10.14 Factors Associated With Failure-to-rescue in Patients Undergoing Trauma Laparotomy

B. Zangbar1, B. Joseph1, V. Pandit1, N. Kulvatunyou1, T. O’keeffe1, M. Khalil1, A. Tang1, G. Vercruysse1, R. Latifi1, R. S. Friese1, P. Rhee1  1University Of Arizona,Trauma/Surgery/Medicine,Tucson, AZ, USA

Introduction:  Quality improvement initiatives have primarily focused on preventing in-hospital complications. Patients developing complications are at a higher risk of mortality however; factors associated with failure-to-rescue (death after major complication) in trauma patients remain undefined. The aim of this study was to identify risk factors associated with failure-to-rescue in patients undergoing trauma laparotomy.
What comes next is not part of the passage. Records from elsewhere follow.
-- ==== Sys2Proof/Machine/CoreMem.lean ====
section
/-!
DEFINITION. Machine/CoreMem.lean: the load, store and atomic group, majors 0x10 to 0x1E (R184 to R189).
-/

namespace Sys2Proof.Machine

/-- Loaded bytes extended to 32 bits (R184). -/
def extend (signed : Bool) (bytes : List Byte) : Word :=
  let v := leNat bytes
  let w := bytes.length * 8
  if signed && v ≥ 2 ^ (w - 1) then BitVec.ofNat 32 (v + 2 ^ 32 - 2 ^ w) else BitVec.ofNat 32 v

/-! ## Bodies: an access at `off` bytes from the cursor of c[cs1]; `move` is what the cursor then moves by -/

def M.bumpC (σ : Strand) (cs1 : Reg) (move : Option Dword) : M Unit :=
  match move with
  | none => pure ()
  | some n => M.mod fun B => B.modBank σ.core σ.bank fun s => s.setC cs1 ((s.getC cs1).bump n)

def bodyLoad (n : Nat) (signed : Bool) (rd cs1 : Reg) (off : Dword) (move : Option Dword) (σ : Strand) : M (Option Cap) := do
  let c ← M.getC σ cs1
  let v ← M.load σ c (c.cursor + off) n
  M.setX σ rd (extend signed v)
  M.bumpC σ cs1 move
  pure none

def bodyStore (n : Nat) (rs2 cs1 : Reg) (off : Dword) (move : Option Dword) (σ : Strand) : M (Option Cap) := do
  let c ← M.getC σ cs1
  let v ← M.getX σ rs2
  M.store σ c (c.cursor + off) (leBytes n v.toNat)
  M.bumpC σ cs1 move
  pure none

def bodyClc (cd cs1 : Reg) (off : Dword) (move : Option Dword) (σ : Strand) : M (Option Cap) := do
  let c ← M.getC σ cs1
  let v ← M.loadCap σ c (c.cursor + off)
  M.setC σ cd v
  M.bumpC σ cs1 move
  pure none

def bodyCsc (cs2 cs1 : Reg) (off : Dword) (move : Option Dword) (σ : Strand) : M (Option Cap) := do
  let c ← M.getC σ cs1
  let v ← M.getC σ cs2
  M.storeCap σ c (c.cursor + off) v
  M.bumpC σ cs1 move
  pure none

def bodyDld (dd cs1 : Reg) (off : Dword) (move : Option Dword) (σ : Strand) : M (Option Cap) := do
  let d ← M.dField σ dd
  let c ← M.getC σ cs1
  let v ← M.load σ c (c.cursor + off) 16
  M.mod fun B => B.modBank σ.core σ.bank (·.setD d (BitVec.ofNat 128 (leNat v)))
  M.bumpC σ cs1 move
  pure none

def bodyDst (ds2 cs1 : Reg) (off : Dword) (move : Option Dword) (σ : Strand) : M (Option Cap) := do
  let d ← M.dField σ ds2
  let c ← M.getC σ cs1
  let s ← M.bank σ
  M.store σ c (c.cursor + off) (leBytes 16 (s.getD d).toNat)
  M.bumpC σ cs1 move
  pure none

/-- CLC.PI with rd equal to rs1 is ILLEGAL (R186). -/
def bodyClcPi (cd cs1 : Reg) (move : Dword) (σ : Strand) : M (Option Cap) :=
  if cd = cs1 then M.illegal σ else bodyClc cd cs1 0 (some move) σ

/-- The post-increment loads (R185). -/
def bodyLoadPi (k : LoadPi) (down : Bool) (rd cs1 : Reg) : Strand → M (Option Cap) :=
  match k with
  | .lb => bodyLoad 1 true rd cs1 0 (some (cursorStep down 1))
  | .lbu => bodyLoad 1 false rd cs1 0 (some (cursorStep down 1))
  | .lh => bodyLoad 2 true rd cs1 0 (some (cursorStep down 2))
  | .lhu => bodyLoad 2 false rd cs1 0 (some (cursorStep down 2))
  | .lw => bodyLoad 4 false rd cs1 0 (some (cursorStep down 4))
  | .clc => bodyClcPi rd cs1 (cursorStep down 16)
  | .dld => bodyDld rd cs1 0 (some (cursorStep down 16))

/-- The post-increment stores (R185, R186). -/
def bodyStorePi (k : StorePi) (down : Bool) (rs2 cs1 : Reg) : Strand → M (Option Cap) :=
  match k with
  | .sb => bodyStore 1 rs2 cs1 0 (some (cursorStep down 1))
  | .sh => bodyStore 2 rs2 cs1 0 (some (cursorStep down 2))
  | .sw => bodyStore 4 rs2 cs1 0 (some (cursorStep down 4))
  | .csc => bodyCsc rs2 cs1 0 (some (cursorStep down 16))
  | .dst => bodyDst rs2 cs1 0 (some (cursorStep down 16))

/-- The size of a fill and the bytes it stores (R187). -/
def FillSize.bytes (k : FillSize) (v : Word) : List Byte :=
  match k with
  | .b => leBytes 1 v.toNat
  | .h => leBytes 2 v.toNat
  | .w => leBytes 4 v.toNat
  | .g => leBytes 4 v.toNat ++ leBytes 4 v.toNat ++ leBytes 4 v.toNat ++ leBytes 4 v.toNat

def FillSize.size : FillSize → Nat
  | .b => 1
  | .h => 2
  | .w => 4
  | .g => 16

def bodyFill (k : FillSize) (down : Bool) (cs1 rs2 : Reg) (σ : Strand) : M (Option Cap) := do
  let c ← M.getC σ cs1
  let v ← M.getX σ rs2
  M.store σ c c.cursor (k.bytes v)
  M.bumpC σ cs1 (some (cursorStep down k.size))
  pure none

/-! ## Atomics -/

/-- A word atomic (R188): `f` gives the word to write, if any; a denied part reads zero and writes nothing (R383). -/
def bodyAmo (rd cs1 : Reg) (f : Bank → Word → Option Word) (σ : Strand) : M (Option Cap) := do
  let c ← M.getC σ cs1
  M.ofExcept c.cursor (c.checkAccess c.cursor 4 [permLD, permST] 4 .misaligned)
  let ps ← M.xlate σ c.cursor.toNat 4 .atomic
  match ps with
  | [] => pure none
  | p :: _ =>
    let B ← M.bench
    let s ← M.bank σ
    if B.mafAllows (midCore σ.core) p.pa .rw then
      let (v, _) ← M.readPart σ p kindAtomic .rw false false
      let m : Word := BitVec.ofNat 32 (leNat v)
      match f s m with
      | some w => M.writePart σ p (leBytes 4 w.toNat) false
      | none => pure ()
      M.setX σ rd m
    else
      M.mod fun B => B.denied (midCore σ.core) (B.origin σ.core σ.bank) p.pa 4 kindAtomic
      M.setX σ rd 0
    pure none

/-- The capability compare-and-swap (R189). -/
def bodyAmocasC (cd cs2 cs1 : Reg) (σ : Strand) : M (Option Cap) := do
  let c ← M.getC σ cs1
  let new ← M.getC σ cs2
  let want ← M.getC σ cd
  M.ofExcept c.cursor (c.checkAccess c.cursor 16 [permLD, permST] 16 .capAlign (c.storeAllowed new))
  let ps ← M.xlate σ c.cursor.toNat 16 (if new.tag then .capAtomic else .atomic)
  match ps with
  | [] => pure none
  | p :: _ =>
    let B ← M.bench
    if B.mafAllows (midCore σ.core) p.pa .rw then
      let (v, tag) ← M.readPart σ p kindAtomic .rw false false
      let old := capOf v tag
      if old = want then
        M.mod fun B => B.writeGranule (midCore σ.core) (B.origin σ.core σ.bank) p.pa new
      else pure ()
      let B ← M.bench
      M.setC σ cd (c.loaded (B.filtered old) p.caps)
    else
      M.mod fun B => B.denied (midCore σ.core) (B.origin σ.core σ.bank) p.pa 16 kindAtomic
      M.setC σ cd Cap.null
    pure none

/-- fn of an atomic: AQ, RL and the operation (R188). Their orderings hold in a machine that performs one access at a
time. -/
def amoFn (aq rl : Bool) (op : Nat) : Nat := (if aq then 32 else 0) + (if rl then 16 else 0) + op
/-- fn of a post-increment form (R185). -/
def piFn (down : Bool) (op : Nat) : Nat := (if down then 32 else 0) + op

/-! ## Meanings -/

def execLb (x : Exec) (rd cs1 : Reg) (imm : BitVec 11) (s : State) : Out :=
  s.instr x (encI x.guard 0x10 rd.val cs1.val imm) (bodyLoad 1 true rd cs1 (offBytes imm) none)
def execLbu (x : Exec) (rd cs1 : Reg) (imm : BitVec 11) (s : State) : Out :=
  s.instr x (encI x.guard 0x11 rd.val cs1.val imm) (bodyLoad 1 false rd cs1 (offBytes imm) none)
def execLh (x : Exec) (rd cs1 : Reg) (imm : BitVec 11) (s : State) : Out :=
  s.instr x (encI x.guard 0x12 rd.val cs1.val imm) (bodyLoad 2 true rd cs1 (offBytes imm) none)
def execLhu (x : Exec) (rd cs1 : Reg) (imm : BitVec 11) (s : State) : Out :=
  s.instr x (encI x.guard 0x13 rd.val cs1.val imm) (bodyLoad 2 false rd cs1 (offBytes imm) none)
def execLw (x : Exec) (rd cs1 : Reg) (imm : BitVec 11) (s : State) : Out :=
  s.instr x (encI x.guard 0x14 rd.val cs1.val imm) (bodyLoad 4 false rd cs1 (offBytes imm) none)
def execSb (x : Exec) (rs2 cs1 : Reg) (imm : BitVec 11) (s : State) : Out :=
  s.instr x (encI x.guard 0x15 rs2.val cs1.val imm) (bodyStore 1 rs2 cs1 (offBytes imm) none)
def execSh (x : Exec) (rs2 cs1 : Reg) (imm : BitVec 11) (s : State) : Out :=
  s.instr x (encI x.guard 0x16 rs2.val cs1.val imm) (bodyStore 2 rs2 cs1 (offBytes imm) none)
def execSw (x : Exec) (rs2 cs1 : Reg) (imm : BitVec 11) (s : State) : Out :=
  s.instr x (encI x.guard 0x17 rs2.val cs1.val imm) (bodyStore 4 rs2 cs1 (offBytes imm) none)
def execClc (x : Exec) (cd cs1 : Reg) (imm : BitVec 11) (s : State) : Out :=
  s.instr x (encI x.guard 0x18 cd.val cs1.val imm) (bodyClc cd cs1 (offGranules imm) none)
def execCsc (x : Exec) (cs2 cs1 : Reg) (imm : BitVec 11) (s : State) : Out :=
  s.instr x (encI x.guard 0x19 cs2.val cs1.val imm) (bodyCsc cs2 cs1 (offGranules imm) none)
def execDld (x : Exec) (dd cs1 : Reg) (imm : BitVec 11) (s : State) : Out :=
  s.instr x (encI x.guard 0x1A dd.val cs1.val imm) (bodyDld dd cs1 (offGranules imm) none)
def execDst (x : Exec) (ds2 cs1 : Reg) (imm : BitVec 11) (s : State) : Out :=
  s.instr x (encI x.guard 0x1B ds2.val cs1.val imm) (bodyDst ds2 cs1 (offGranules imm) none)
def execLbPi (x : Exec) (down : Bool) (rd cs1 : Reg) (s : State) : Out :=
  s.instr x (encR x.guard 0x1C rd.val cs1.val 0 (piFn down 0)) (bodyLoadPi .lb down rd cs1)
def execLbuPi (x : Exec) (down : Bool) (rd cs1 : Reg) (s : State) : Out :=
  s.instr x (encR x.guard 0x1C rd.val cs1.val 0 (piFn down 1)) (bodyLoadPi .lbu down rd cs1)
def execLhPi (x : Exec) (down : Bool) (rd cs1 : Reg) (s : State) : Out :=
  s.instr x (encR x.guard 0x1C rd.val cs1.val 0 (piFn down 2)) (bodyLoadPi .lh down rd cs1)
def execLhuPi (x : Exec) (down : Bool) (rd cs1 : Reg) (s : State) : Out :=
  s.instr x (encR x.guard 0x1C rd.val cs1.val 0 (piFn down 3)) (bodyLoadPi .lhu down rd cs1)
def execLwPi (x : Exec) (down : Bool) (rd cs1 : Reg) (s : State) : Out :=
  s.instr x (encR x.guard 0x1C rd.val cs1.val 0 (piFn down 4)) (bodyLoadPi .lw down rd cs1)
def execClcPi (x : Exec) (down : Bool) (cd cs1 : Reg) (s : State) : Out :=
  s.instr x (encR x.guard 0x1C cd.val cs1.val 0 (piFn down 5)) (bodyLoadPi .clc down cd cs1)
def execDldPi (x : Exec) (down : Bool) (dd cs1 : Reg) (s : State) : Out :=
  s.instr x (encR x.guard 0x1C dd.val cs1.val 0 (piFn down 6)) (bodyLoadPi .dld down dd cs1)
def execSbPi (x : Exec) (down : Bool) (rs2 cs1 : Reg) (s : State) : Out :=
  s.instr x (encR x.guard 0x1C 0 cs1.val rs2.val (piFn down 8)) (bodyStorePi .sb down rs2 cs1)
def execShPi (x : Exec) (down : Bool) (rs2 cs1 : Reg) (s : State) : Out :=
  s.instr x (encR x.guard 0x1C 0 cs1.val rs2.val (piFn down 9)) (bodyStorePi .sh down rs2 cs1)
def execSwPi (x : Exec) (down : Bool) (rs2 cs1 : Reg) (s : State) : Out :=
  s.instr x (encR x.guard 0x1C 0 cs1.val rs2.val (piFn down 10)) (bodyStorePi .sw down rs2 cs1)
def execCscPi (x : Exec) (down : Bool) (cs2 cs1 : Reg) (s : State) : Out :=
  s.instr x (encR x.guard 0x1C 0 cs1.val cs2.val (piFn down 11)) (bodyStorePi .csc down cs2 cs1)
def execDstPi (x : Exec) (down : Bool) (ds2 cs1 : Reg) (s : State) : Out :=
  s.instr x (encR x.guard 0x1C 0 cs1.val ds2.val (piFn down 12)) (bodyStorePi .dst down ds2 cs1)
def execFillB (x : Exec) (down : Bool) (cs1 rs2 : Reg) (s : State) : Out :=
  s.instr x (encR x.guard 0x1D 0 cs1.val rs2.val (piFn down 0)) (bodyFill .b down cs1 rs2)
def execFillH (x : Exec) (down : Bool) (cs1 rs2 : Reg) (s : State) : Out :=
  s.instr x (encR x.guard 0x1D 0 cs1.val rs2.val (piFn down 1)) (bodyFill .h down cs1 rs2)
def execFillW (x : Exec) (down : Bool) (cs1 rs2 : Reg) (s : State) : Out :=
  s.instr x (encR x.guard 0x1D 0 cs1.val rs2.val (piFn down 2)) (bodyFill .w down cs1 rs2)
def execFillG (x : Exec) (down : Bool) (cs1 rs2 : Reg) (s : State) : Out :=
  s.instr x (encR x.guard 0x1D 0 cs1.val rs2.val (piFn down 3)) (bodyFill .g down cs1 rs2)
def execAmoswapW (x : Exec) (aq rl : Bool) (rd rs2 cs1 : Reg) (s : State) : Out :=
  s.instr x (encR x.guard 0x1E rd.val cs1.val rs2.val (amoFn aq rl 0)) (bodyAmo rd cs1 (fun k _ => some (k.getX rs2)))
def execAmocasW (x : Exec) (aq rl : Bool) (rd rs2 cs1 : Reg) (s : State) : Out :=
  s.instr x (encR x.guard 0x1E rd.val cs1.val rs2.val (amoFn aq rl 1)) (bodyAmo rd cs1 (fun k m => if m = k.getX rd then some (k.getX rs2) else none))
def execAmoaddW (x : Exec) (aq rl : Bool) (rd rs2 cs1 : Reg) (s : State) : Out :=
  s.instr x (encR x.guard 0x1E rd.val cs1.val rs2.val (amoFn aq rl 2)) (bodyAmo rd cs1 (fun k m => some (m + k.getX rs2)))
def execAmoorW (x : Exec) (aq rl : Bool) (rd rs2 cs1 : Reg) (s : State) : Out :=
  s.instr x (encR x.guard 0x1E rd.val cs1.val rs2.val (amoFn aq rl 3)) (bodyAmo rd cs1 (fun k m => some (m ||| k.getX rs2)))
def execAmoandW (x : Exec) (aq rl : Bool) (rd rs2 cs1 : Reg) (s : State) : Out :=
  s.instr x (encR x.guard 0x1E rd.val cs1.val rs2.val (amoFn aq rl 4)) (bodyAmo rd cs1 (fun k m => some (m &&& k.getX rs2)))
def execAmocasC (x : Exec) (aq rl : Bool) (cd cs2 cs1 : Reg) (s : State) : Out :=
  s.instr x (encR x.guard 0x1E cd.val cs1.val cs2.val (amoFn aq rl 8)) (bodyAmocasC cd cs2 cs1)

end Sys2Proof.Machine
end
Methods:  An 8-year retrospective analysis of patients undergoing trauma laparotomy was performed. Patients who developed major in-hospital complications were included. Major complications were defined as respiratory, infectious, cardiac, renal, or development of compartment syndrome. Regression analysis was performed to identify independent factors associated with failure-to-rescue after adjusting for demographics, mechanism of injury, abbreviated injury scales (AIS), initial vital signs, performance of damage control laparotomy, and volume of crystalloids and blood products administered.

Results: A total of 1,029 patients were reviewed of which; 21% (n=217) patients who developed major complications were included. The mean age was 39 ± 18 years, 82% were male, 61% had blunt trauma, and median a-AIS was 25 [16-34]. Respiratory complications (35.4%, n=77) followed by infectious complications (45.1%, n=98) were the most common major complications. The mortality rate was 15.7% (n=34).  Blunt trauma, severe head injury, uninsured status, and blood products administered on the second day were independent predictors for failure-to-rescue. The overall failure-to-rescue rate was 3.3%.

Conclusion: The overall failure-to-rescue rate was low (3.3%) in patients undergoing trauma laparotomy. However, when major complications develop, uninsured status, severity and mechanism of injury, and blood product requirement are independently associated with failure-to-rescue.